Region A (primary processing):
  Kafka Cluster (100+ brokers) → Flink (real-time) + Spark (batch)
  ClickHouse Cluster (sharded by tracking_id, replicated)
  Query Service (behind LB)

Region B (standby):
  Kafka MirrorMaker → standby pipeline (hot failover)

6. Deep Dives (15 min)

Deep Dive 1: Unique Visitor Counting with HyperLogLog

The problem: Counting exact unique visitors across arbitrary time ranges is prohibitively expensive. A site with 100M monthly visitors would need a 100M-entry set per month. Across 10M sites and multiple time granularities, this is petabytes of set data.

HyperLogLog (HLL):

  • Probabilistic data structure that estimates cardinality with ~0.8% standard error using only 12KB of memory
  • Key property: HLL sketches are mergeable.
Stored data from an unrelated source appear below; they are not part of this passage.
/-- How a global access of a lane is routed: a walk that finds no leaf raises HOME_MAP_MISS at the lane; a pinned thread reads read-only pages only; an attempt
stays on its core; an access waits behind the thread's own earlier request to its element (how is the model's, log 70) and while its page
moves; a page that lives elsewhere is reached by migrating, a read-only one read through the caches where the lane is (R23, R285,
R318, R343, R451). -/
def Obligations.GlobalAccessRoutes : Prop :=
  ∀ (s s' : State) (r : Ref) (h : Hart) (va n : Nat) (write : Bool) (sl : BitVec 3) (sx : Bool) (leaf : Leaf), s.hart? r = some h →
    (∀ missed s1, s.tlbLookup r.core (s.ctxOf r) h.launch.toNat va = (none, missed, s1) → s.missCause (s.ctxOf r) va = .homeMapMiss →
      s.locate r h 0 va n write sl sx = (none, ((if missed then s1.event r.core (s.ctxOf r) 0x10 1 h.tstate.priv else s1).raise r
        { cause := .homeMapMiss, addr := some (BitVec.ofNat 48 va), write, space := 0, home := s.homeId r.core })))
    ∧ (s.walk r h va write = (some leaf, s') →
      let here := leaf.home == s.homeId r.core
      let read := leaf.ro && !write
      (s'.pinned h = true → read = false → s.locate r h 0 va n write sl sx = (none, s'.raise r (globalStop .pinnedGlobal va write leaf.home)))
      ∧ (¬(s'.pinned h = true ∧ read = false) → h.tx.depth ≠ 0 → here = false →
          s.locate r h 0 va n write sl sx = (none, s'.txAbort r .nonlocal 0))
      ∧ (s'.pinned h = false → h.tx.depth = 0 → here = false → read = false →
          s.locate r h 0 va n write sl sx = (none, s'.migrate r leaf.home sl sx va))
      ∧ (¬(s'.pinned h = true ∧ read = false) → (h.tx.depth = 0 ∨ here = true) → (here = true ∨ read = true) →
          s'.requestOut h.tid (s.ctxOf r) va n = true → s.locate r h 0 va n write sl sx = (none, s'.hold r (.ordered va n)))
      ∧ (¬(s'.pinned h = true ∧ read = false) → (h.tx.depth = 0 ∨ here = true) → (here = true ∨ read = true) →
          s'.requestOut h.tid (s.ctxOf r) va n = false → s'.rangeLocked (s.ctxOf r) va n write = false →
          s'.firstForwarded h.tid (s.ctxOf r) va = false → s'.homeCheck (s.ctxOf r) va write leaf = .moving →
          s.locate r h 0 va n write sl sx = (none, (s'.hold r (.pageMove (some va) s'.next)).bump))
      ∧ (¬(s'.pinned h = true ∧ read = false) → (h.tx.depth = 0 ∨ here = true) → (here = true ∨ read = true) →
          s'.requestOut h.tid (s.ctxOf r) va n = false → s'.rangeLocked (s.ctxOf r) va n write = false → s'.firstForwarded h.tid (s.ctxOf r) va = false →
          ∀ dpa, s'.homeCheck (s.ctxOf r) va write leaf = .ok dpa →
          s.locate r h 0 va n write sl sx = (if read then (some (.cached ⟨dpa / 64, va / 64, 0, s.ctxOf r⟩ dpa), s'.roCost r h dpa)
            else (some (.home ⟨dpa / 64, va / 64, 0, s.ctxOf r⟩ dpa), s'))))

/-- MIGR moves a roving thread to the home of the element and otherwise goes on; PREF changes no register and no memory; the
fibre instructions set, test and close a cursor, and an empty one delivers zero and false (R161 to R166, R323, R324). What PREF touches, that it drops its
access on a fault, and MIGR at TRAPPED = 1 and after its departure are the model's choices (logs 14, 15). -/
def Obligations.MigrationPrefetchFibres : Prop :=
  (∀ (s : State) (g : Guard) (r : Ref) (h : Hart) (bolt : BitVec 6) (ix : Src) (sx : Bool) (sl : BitVec 3) (va : Nat), s.oneLane r h →
    h.takes g = true →
    let b := s.boltOf r h bolt
    let migr := exec (.migr g bolt ix sx sl) s
    (h.tx.depth ≠ 0 → migr = .next (s.txAbort r .nonlocal 0))
    ∧ (h.tx.depth = 0 → s.spot r b (low h ix) .move = .suppressed → migr = .next (s.goOn r))
    ∧ (h.tx.depth = 0 → s.spot r b (low h ix) .move = .at va → (b.space ≠ 0 ∨ h.arrived = true) → migr = .next (s.goOn r))
    ∧ (∀ leaf s', h.tx.depth = 0 → s.spot r b (low h ix) .move = .at va → b.space = 0 → h.arrived = false → s.walk r h va false = (some leaf, s') →
      migr = .next (if h.tstate.trapped then s'.goOn r else if s'.pinned h then s'.raise r (globalStop .pinnedGlobal va false leaf.home)
        else if leaf.home = s'.homeId r.core then s'.goOn r else s'.migrate r leaf.home sl sx va))
    ∧ (b.malformed = false → (b.extent ≤ low h ix ∧ b.btrap = false ∨ low h ix < b.extent ∧ Need.load.ok b.access = true) →
      ∃ t, exec (.pref g bolt ix sl) s = .next t ∧ t.hart? r = some (h.advance s.cur) ∧ t.mem = s.mem ∧ t.packets = s.packets
        ∧ ∀ r', (r'.core, r'.agent) ≠ (r.core, r.agent) → t.hart? r' = s.hart? r'))
  ∧ (∀ (s : State) (g : Guard) (fi : BitVec 1) (bolt : BitVec 6) (ix b : Src) (step : BitVec 16) (pd : BitVec 3),
    (lanesDo (.fopen g fi bolt ix b step) s g fun h h' =>
      h' = (h.setFibre fi { pos := BitVec.ofNat 32 (low h ix), count := BitVec.ofNat 32 (low h b), step, bolt, opened := true }).advance s.cur)
    ∧ (lanesDo (.fend g pd fi) s g fun h h' => h' = (h.setPred pd (!((h.fibre fi).opened && (h.fibre fi).count != 0))).advance s.cur)
    ∧ lanesDo (.fclose g fi) s g fun h h' => h' = (h.setFibre fi { h.fibre fi with opened := false }).advance s.cur)
  ∧ ∀ (s : State) (g : Guard) (r : Ref) (h : Hart) (d : Reg) (pb : BitVec 3) (fi : BitVec 1) (sgn sx : Bool) (sl : BitVec 3) (i : Instr),
    s.oneLane r h → h.takes g = true → s.sampleTag g = (none, s) →
    (i = .fnext g d pb fi sgn sx sl ∨ i = .fpeek g d pb fi sgn sx sl) → ((h.fibre fi).opened = false ∨ (h.fibre fi).count = 0) →
    let b := s.boltOf r h (h.fibre fi).bolt
    b.esize ≤ 4 → s.elemFault h b none (.reg d) 1 false = none →
    ∃ t p w, exec i s = .next t ∧ t.packets = s.packets ++ [p] ∧ p.body = .result w ∧ w.ref = r
      ∧ (∀ e ∈ w.writes, e.2 = 0) ∧ w.writes.map Prod.fst = (List.range (elemRegs h.isBobbin b.width)).map (d.toNat + ·)
      ∧ t.hart? r = some (((match s.cur.flag with
          | none => h.setPred pb false
          | some f => (h.setPred pb false).setDone f (h.doneCount f + 1)) : Hart).advance s.cur)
You can compute hourly HLLs and merge them to get daily/weekly/monthly uniques without re-scanning raw data.

Implementation:

Event arrives: client_id = "abc123", tracking_id = "UA-456"

1. Real-time: Hash client_id → update in-memory HLL for (UA-456, current_hour)
2. Hourly batch: For each (tracking_id, hour), create HLL from all client_ids
3. Daily unique query:
   daily_hll = merge(hour_0_hll, hour_1_hll, ..., hour_23_hll)
   unique_visitors ≈ daily_hll.estimate()
4. Monthly unique query:
   monthly_hll = merge(day_1_hll, day_2_hll, ..., day_30_hll)
   unique_visitors ≈ monthly_hll.estimate()

ClickHouse native support:

-- Store HLL as AggregateFunction
CREATE TABLE hourly_uniques (
  tracking_id String,
  hour DateTime,
  visitors AggregateFunction(uniq, String)
) ENGINE = AggregatingMergeTree()
ORDER BY (tracking_id, hour);

-- Insert
INSERT INTO hourly_uniques
SELECT tracking_id, toStartOfHour(timestamp), uniqState(client_id)
FROM raw_events
GROUP BY tracking_id, toStartOfHour(timestamp);

-- Query monthly uniques (merges hourly HLLs)
SELECT tracking_id, uniqMerge(visitors) as unique_visitors
FROM hourly_uniques
WHERE hour BETWEEN '2024-02-01' AND '2024-02-29'
GROUP BY tracking_id;

Accuracy vs Memory trade-off:

Precision Memory per HLL Standard Error
10 1 KB 3.25%
12 4 KB 1.63%
14 (default) 16 KB 0.81%
16 64 KB 0.41%

For 10M sites × 24 hourly HLLs × 16KB = 3.8TB/day at precision 14. Manageable. Use precision 12 (4KB) for smaller sites to save space.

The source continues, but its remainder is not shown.